*** Given records ***

-- ==== Sys2Proof/Decode.lean ====
section
/-! DEFINITION. Decoding a command word by step 1 of rule R47, and encoding an instruction by the field layout of rule R40 and
the opcode map of rule R41. Both follow 30_encoding.md. -/

namespace Sys2Proof

/-! ## The fields of a command word (R40) -/

/-- `OP`, bits 31:28. -/
def opField (w : CommandWord) : BitVec 4 := w.extractLsb' 28 4

/-- `T`, bits 27:26: the unit operated on. -/
def tField (w : CommandWord) : BitVec 2 := w.extractLsb' 26 2

/-- `S`, bits 25:24: the source unit of `SEED`. -/
def sField (w : CommandWord) : BitVec 2 := w.extractLsb' 24 2

/-- `Z`, bits 23:16: must be 0. -/
def zField (w : CommandWord) : BitVec 8 := w.extractLsb' 16 8

/-- `N`, bits 15:0: the count of `GEN`, unsigned, not scaled (R50). -/
def nField (w : CommandWord) : BitVec 16 := w.extractLsb' 0 16

/-- A command word from its five fields, `OP` in the high bits (R40). -/
def packFields (op : BitVec 4) (t s : BitVec 2) (z : BitVec 8) (n : BitVec 16) : CommandWord :=
  op ++ t ++ s ++ z ++ n

/-! ## Unit numbers (R42) and operation codes (R41) -/

/-- The unit number of R42, as used in `T` and `S`. -/
def unitNumber : UnitId → BitVec 2
  | .sm64 => 0
  | .xs128 => 1
  | .xo128 => 2
  | .xs1024 => 3

/-- The unit a number names. All four values of the field are used (R42). -/
def unitOfNumber (b : BitVec 2) : UnitId :=
  match b.toNat with
  | 0 => .sm64
  | 1 => .xs128
  | 2 => .xo128
  | _ => .xs1024

/-- The seven operations of the opcode map (R41). -/
inductive Operation where
  | next
  | jump
  | lds
  | rds
  | seed
  | gen
  | size
deriving DecidableEq, Repr

/-- The `OP` code of an operation (R41). -/
def operationCode : Operation → BitVec 4
  | .next => 0x1
  | .jump => 0x2
  | .lds => 0x3
  | .rds => 0x4
  | .seed => 0x5
  | .gen => 0x6
  | .size => 0x7

/-- The operation an `OP` code selects; `0x0` and `0x8` to `0xF` select none (R41, R48). -/
def operationOfCode (b : BitVec 4) : Option Operation :=
  match b.toNat with
  | 1 => some .next
  | 2 => some .jump
  | 3 => some .lds
  | 4 => some .rds
  | 5 => some .seed
  | 6 => some .gen
  | 7 => some .size
  | _ => none

/-! ## Decoding -/

/-- Why a word is illegal: the classes of R48, in the order R47 checks them. All of them answer `ERR_ILLEGAL`. -/
inductive Illegal where
  /-- `OP` is `0x0` or `0x8` to `0xF`. -/
  | reservedOperation
  /-- `Z` is not 0. -/
  | reservedZ
  /-- `S` is not 0 and the operation is not `SEED`. -/
  | sourceWithoutSeed
  /-- `N` is not 0 and the operation is not `GEN`. -/
  | countWithoutGen
  /-- `JUMP` with `T` = 0: SplitMix64 has no jump (R64). -/
  | jumpOfSm64
deriving DecidableEq, Repr

def nextOf : UnitId → Instr
  | .sm64 => .nextSm64
  | .xs128 => .nextXs128
  | .xo128 => .nextXo128
  | .xs1024 => .nextXs1024

/-- `JUMP` exists for three units (R41, R64). -/
def jumpOf : UnitId → Option Instr
  | .sm64 => none
  | .xs128 => some .jumpXs128
  | .xo128 => some .jumpXo128
  | .xs1024 => some .jumpXs1024

def ldsOf : UnitId → Instr
  | .sm64 => .ldsSm64
  | .xs128 => .ldsXs128
  | .xo128 => .ldsXo128
  | .xs1024 => .ldsXs1024

def rdsOf : UnitId → Instr
  | .sm64 => .rdsSm64
  | .xs128 => .rdsXs128
  | .xo128 => .rdsXo128
  | .xs1024 => .rdsXs1024

/-- `SEED t, s`: target first, source second (R51, R100). -/
def seedOf (target source : UnitId) : Instr :=
  match target with
  | .sm64 => .seedSm64 source
  | .xs128 => .seedXs128 source
  | .xo128 => .seedXo128 source
  | .xs1024 => .seedXs1024 source

def genOf (u : UnitId) (count : Nat) : Instr :=
  match u with
  | .sm64 => .genSm64 count
  | .xs128 => .genXs128 count
  | .xo128 => .genXo128 count
  | .xs1024 => .genXs1024 count

def sizeQueryOf : UnitId → Instr
  | .sm64 => .sizeSm64
  | .xs128 => .sizeXs128
  | .xo128 => .sizeXo128
  | .xs1024 => .sizeXs1024

/-- The instruction of an operation with its operands, or why there is none. -/
def selectInstr (op : Operation) (t s : UnitId) (count : Nat) : Except Illegal Instr :=
  match op with
  | .next => .ok (nextOf t)
  | .jump =>
    match jumpOf t with
    | some i => .ok i
    | none => .error .jumpOfSm64
  | .lds => .ok (ldsOf t)
  | .rds => .ok (rdsOf t)
  | .seed => .ok (seedOf t s)
  | .gen => .ok (genOf t count)
  | .size => .ok (sizeQueryOf t)

/-- Step 1 of R47, line by line: the legality of the command word. Total on all 2^32 words, in every state (R49). -/
def decode (w : CommandWord) : Except Illegal Instr :=
  match operationOfCode (opField w) with
  | none => .error .reservedOperation
  | some op =>
    if zField w ≠ 0 then .error .reservedZ
    else if op ≠ .seed ∧ sField w ≠ 0 then .error .sourceWithoutSeed
    else if op ≠ .gen ∧ nField w ≠ 0 then .error .countWithoutGen
    else selectInstr op (unitOfNumber (tField w)) (unitOfNumber (sField w)) (nField w).toNat

/-! ## Encoding -/

/-- The word of an operation on a unit whose other fields are 0. -/
def plainWord (op : Operation) (t : UnitId) : CommandWord :=
  packFields (operationCode op) (unitNumber t) 0 0 0

/-- The word of `SEED t, s` (R43). -/
def seedWord (t s : UnitId) : CommandWord :=
  packFields (operationCode .seed) (unitNumber t) (unitNumber s) 0 0

/-- The word of `GEN u, n` (R43); a count that does not fit the field is cut to 16 bits, and is not well formed. -/
def genWord (t : UnitId) (count : Nat) : CommandWord :=
  packFields (operationCode .gen) (unitNumber t) 0 0 (BitVec.ofNat 16 count)

/-- The command word of an instruction (R41, R43). -/
def encode : Instr → CommandWord
  | .nextSm64 => plainWord .next .sm64
  | .nextXs128 => plainWord .next .xs128
  | .nextXo128 => plainWord .next .xo128
  | .nextXs1024 => plainWord .next .xs1024
  | .jumpXs128 => plainWord .jump .xs128
  | .jumpXo128 => plainWord .jump .xo128
  | .jumpXs1024 => plainWord .jump .xs1024
  | .ldsSm64 => plainWord .lds .sm64
  | .ldsXs128 => plainWord .lds .xs128
  | .ldsXo128 => plainWord .lds .xo128
  | .ldsXs1024 => plainWord .lds .xs1024
  | .rdsSm64 => plainWord .rds .sm64
  | .rdsXs128 => plainWord .rds .xs128
  | .rdsXo128 => plainWord .rds .xo128
  | .rdsXs1024 => plainWord .rds .xs1024
  | .seedSm64 s => seedWord .sm64 s
  | .seedXs128 s => seedWord .xs128 s
  | .seedXo128 s => seedWord .xo128 s
  | .seedXs1024 s => seedWord .xs1024 s
  | .genSm64 n => genWord .sm64 n
  | .genXs128 n => genWord .xs128 n
  | .genXo128 n => genWord .xo128 n
  | .genXs1024 n => genWord .xs1024 n
  | .sizeSm64 => plainWord .size .sm64
  | .sizeXs128 => plainWord .size .xs128
  | .sizeXo128 => plainWord .size .xo128
  | .sizeXs1024 => plainWord .size .xs1024

/-- The row of the table of R43 an instruction belongs to: `match` and `mask`. A word is the instruction's, up to its free
fields, exactly when `(W & mask) = match`. -/
def tableRow : Instr → CommandWord × CommandWord
  | .nextSm64 => (0x10000000, 0xFFFFFFFF)
  | .nextXs128 => (0x14000000, 0xFFFFFFFF)
  | .nextXo128 => (0x18000000, 0xFFFFFFFF)
  | .nextXs1024 => (0x1C000000, 0xFFFFFFFF)
  | .jumpXs128 => (0x24000000, 0xFFFFFFFF)
  | .jumpXo128 => (0x28000000, 0xFFFFFFFF)
  | .jumpXs1024 => (0x2C000000, 0xFFFFFFFF)
  | .ldsSm64 => (0x30000000, 0xFFFFFFFF)
  | .ldsXs128 => (0x34000000, 0xFFFFFFFF)
  | .ldsXo128 => (0x38000000, 0xFFFFFFFF)
  | .ldsXs1024 => (0x3C000000, 0xFFFFFFFF)
  | .rdsSm64 => (0x40000000, 0xFFFFFFFF)
  | .rdsXs128 => (0x44000000, 0xFFFFFFFF)
  | .rdsXo128 => (0x48000000, 0xFFFFFFFF)
  | .rdsXs1024 => (0x4C000000, 0xFFFFFFFF)
  | .seedSm64 _ => (0x50000000, 0xFCFFFFFF)
  | .seedXs128 _ => (0x54000000, 0xFCFFFFFF)
  | .seedXo128 _ => (0x58000000, 0xFCFFFFFF)
  | .seedXs1024 _ => (0x5C000000, 0xFCFFFFFF)
  | .genSm64 _ => (0x60000000, 0xFFFF0000)
  | .genXs128 _ => (0x64000000, 0xFFFF0000)
  | .genXo128 _ => (0x68000000, 0xFFFF0000)
  | .genXs1024 _ => (0x6C000000, 0xFFFF0000)
  | .sizeSm64 => (0x70000000, 0xFFFFFFFF)
  | .sizeXs128 => (0x74000000, 0xFFFFFFFF)
  | .sizeXo128 => (0x78000000, 0xFFFFFFFF)
  | .sizeXs1024 => (0x7C000000, 0xFFFFFFFF)

/-! ## Words as the opcode table numbers them -/

/-- The command word whose bits are `w`, of which the table gives `nbits`; the bits above are 0. A command word has 32 bits
(R40), so a longer row is no command word of this block (log entry 10). -/
def tableWord (nbits w : Nat) : Option CommandWord :=
  if nbits ≤ 32 then some (BitVec.ofNat 32 (w % 2 ^ nbits)) else none

/-- The instruction this decoder reads from a word of the opcode table. -/
def decodeTableWord (nbits w : Nat) : Option Instr :=
  match tableWord nbits w with
  | none => none
  | some word =>
    match decode word with
    | .ok i => some i
    | .error _ => none

end Sys2Proof
end

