-- ==== Sys2Proof/Machine/SplitMix64.lean ====
section
/-! DEFINITION. Unit SM64 (40_splitmix64.md): its `Next` and the instructions `SIZE`, `LDS`, `RDS` and `NEXT` (rules R60 to R63).
There is no `JUMP` of this unit (R64). -/

namespace Sys2Proof.Machine

open Sys2Proof

/-- `GAMMA` (R63). -/
def gamma : Word64 := 0x9E3779B97F4A7C15

/-- `MIX1` (R63). -/
def mix1 : Word64 := 0xBF58476D1CE4E5B9

/-- `MIX2` (R63). -/
def mix2 : Word64 := 0x94D049BB133111EB

/-- The mixer, the last four lines of R63: two rounds of xor-right-shift and multiply (30 with `MIX1`, 27 with `MIX2`), then one
xor-right-shift by 31. There is no rotate in it (C1). -/
def mixSm64 (z0 : Word64) : Word64 :=
  let z1 := mul64 (z0 ^^^ shr64 z0 30) mix1
  let z2 := mul64 (z1 ^^^ shr64 z1 27) mix2
  z2 ^^^ shr64 z2 31

/-- `Next` of SM64 (R63): the counter is stepped first, and the output is the mixer of the new counter (D29). -/
def nextSm64 (u : Sm64Regs) : Word64 × Sm64Regs :=
  let x := add64 u.x gamma
  (mixSm64 x, ⟨x⟩)

/-- `SIZE.SM64` (R60). -/
def execSizeSm64 (s : State) : Host.Outcome State Fault Refusal := answerSize .sm64 s

/-- `LDS.SM64` (R61). -/
def execLdsSm64 (s : State) : Host.Outcome State Fault Refusal := loadUnit .sm64 s

/-- `RDS.SM64` (R62). -/
def execRdsSm64 (s : State) : Host.Outcome State Fault Refusal := readUnit .sm64 s

/-- `NEXT.SM64` (R63). -/
def execNextSm64 (s : State) : Host.Outcome State Fault Refusal :=
  whenPayload 0 s (whenConstructed .sm64 s
    (respond .ok [(nextSm64 s.sm).1] { s with sm := (nextSm64 s.sm).2 }))

end Sys2Proof.Machine
end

*** End of Given records ***

Wherever a line of the data holds "four", copy that line.

/-- The unit a number names. All four values of the field are used (R42). -/
/-- The mixer, the last four lines of R63: two rounds of xor-right-shift and multiply (30 with `MIX1`, 27 with `MIX2`), then one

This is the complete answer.